Remuneration Committee

The members of the Remuneration Committee shall constitute of at least two members who shall be appointed at the Board meeting following election or when otherwise deemed necessary. The members of the Remuneration Committee shall be independent of the Company and its executive management in the manner as set out in the Swedish Corporate Governance Code. One of the members of the Remuneration Committee shall be the chairman.
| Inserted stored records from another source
-- ==== Sys2Proof/Machine/Awgn.lean ====
section
/-! DEFINITION. AWGN.BPSK and AWGN.QPSK (41_awgn.md R120 to R130). The places of a command where a NaN can arise are
numbered: 0 to 3 in the deviation, then four for each symbol (log entry 4). -/

namespace Sys2Proof.Machine

/-- The linear SNR L = Pow10(div64(SNR_DB, TEN)) (41_awgn.md R120). -/
def linearSnr (draw : Nat) (snrDb : Word) : Word := pow10 (div64 (nanAt draw 0) snrDb TEN)

/-- The BPSK deviation sqrt64(div64(ONE, mul64(TWO, L))) (41_awgn.md R121). -/
def sigmaBpsk (draw : Nat) (snrDb : Word) : Word :=
  sqrt64 (nanAt draw 3) (div64 (nanAt draw 2) ONE (mul64 (nanAt draw 1) TWO (linearSnr draw snrDb)))

/-- The QPSK per-axis deviation sqrt64(div64(div64(ONE, L), TWO)) (41_awgn.md R122). -/
def sigmaQpsk (draw : Nat) (snrDb : Word) : Word :=
  sqrt64 (nanAt draw 3) (div64 (nanAt draw 2) (div64 (nanAt draw 1) ONE (linearSnr draw snrDb)) TWO)

/-- A symbol part with noise: add64(x, mul64(sigma, g)), two roundings (41_awgn.md R124, R125). `site` and `site + 1`
number its two places for a NaN. -/
def addNoise (draw site : Nat) (sigma x g : Word) : Word :=
  add64 (nanAt draw (site + 1)) x (mul64 (nanAt draw site) sigma g)

/-- The body of AWGN.BPSK for m symbols at deviation sigma (41_awgn.md R124): one real draw a symbol, the imaginary part
copied. -/
def awgnBpskBody (sigma : Word) (m : Nat) (s : State) : State :=
  { storeSymbols rsymBase (fun i => addNoise s.draws (4 + 4 * i) sigma (symRe s i) (noise s i))
      (fun i => symIm s i) m s with
    rsymN := countWord m
    sigma := sigma
    draws := s.draws + 1 }

/-- The body of AWGN.QPSK for m symbols at deviation sigma (41_awgn.md R125): the I draws are NOISE[0 .. m-1], the Q
draws NOISE[m .. 2m-1]. -/
def awgnQpskBody (sigma : Word) (m : Nat) (s : State) : State :=
  { storeSymbols rsymBase (fun k => addNoise s.draws (4 + 4 * k) sigma (symRe s k) (noise s k))
      (fun k => addNoise s.draws (6 + 4 * k) sigma (symIm s k) (noise s (m + k))) m s with
    rsymN := countWord m
    sigma := sigma
    draws := s.draws + 1 }

/-- The symbol-count check of AWGN.BPSK: 1 <= SYM_N <= N_MAX (41_awgn.md R124). -/
def awgnBpskCountValid (s : State) : Bool := decide (1 ≤ u64 s.symN) && decide (u64 s.symN ≤ s.nMax)

/-- The symbol-count check of AWGN.QPSK: 1 <= SYM_N <= N_MAX / 2 (41_awgn.md R125). -/
def awgnQpskCountValid (s : State) : Bool := decide (1 ≤ u64 s.symN) && decide (u64 s.symN ≤ s.nMax / 2)

/-- AWGN.BPSK: its checks in order, then its body (41_awgn.md R124). -/
def awgnBpskRule (s : State) : Except CmdError State :=
  if !awgnBpskCountValid s then .error .invalidInput
  else if !isFinite (sigmaBpsk s.draws s.snrDb) then .error .invalidInput
  else .ok (awgnBpskBody (sigmaBpsk s.draws s.snrDb) (u64 s.symN) s)

/-- AWGN.QPSK: its checks in order, then its body (41_awgn.md R125). -/
def awgnQpskRule (s : State) : Except CmdError State :=
  if !awgnQpskCountValid s then .error .invalidInput
  else if !isFinite (sigmaQpsk s.draws s.snrDb) then .error .invalidInput
  else .ok (awgnQpskBody (sigmaQpsk s.draws s.snrDb) (u64 s.symN) s)

/-- AWGN.BPSK (41_awgn.md R124). -/
def execAwgnBpsk (s : State) : Host.Outcome State Fault Refusal := finish s (awgnBpskRule s)

/-- AWGN.QPSK (41_awgn.md R125). -/
def execAwgnQpsk (s : State) : Host.Outcome State Fault Refusal := finish s (awgnQpskRule s)

end Sys2Proof.Machine
end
The Remuneration Committee currently comprises two members of the board of directors: Mathias Hermansson (chairman of the committee) and Øystein Engebretsen.

It is the responsibility of the Remuneration Committee to fulfil, among other things, following tasks:

  • Prepare matters regarding remuneration principles, remuneration, incentive schemes and other terms of employment for the management;
  • Monitor and evaluate programmes for variable remuneration, both ongoing and those that have ended during the year, for the management;
  • Monitor and evaluate the application of the principles for remuneration to the management that the annual general meeting is legally obliged to adopt as well as the current remuneration structures and levels of the Company;
  • Assist in the preparation of the report regarding the results of the evaluation as described in paragraph 3.1 (iii) above, to be published on the corporate governance section of the Company’s website no later than three weeks before the annual general meeting.

It is the responsibility of the Remuneration Committee to ensure that the Board of Directors is provided with supporting information relating to decisions on remuneration and other conditions for employment of the CEO and other senior executives.
The Remuneration Committee is authorised to engage remuneration and employment benefit consultants, legal advisers, pension and other external consultants when performing its duties, provided that there is no conflict of interest regarding other assignments the consultant may have for the Company or the management.
The chairman of the Remuneration Committee shall prepare relevant sections of reports required by law or listings rules, e.g. the report on the Remuneration Committee’s activities to be included in the annual report and the corporate governance section of the Company’s web page.
It is the responsibility of the Remuneration Committee to debrief the Board of Directors on its material decisions and discussion items at ordinary meetings of the Board of Directors.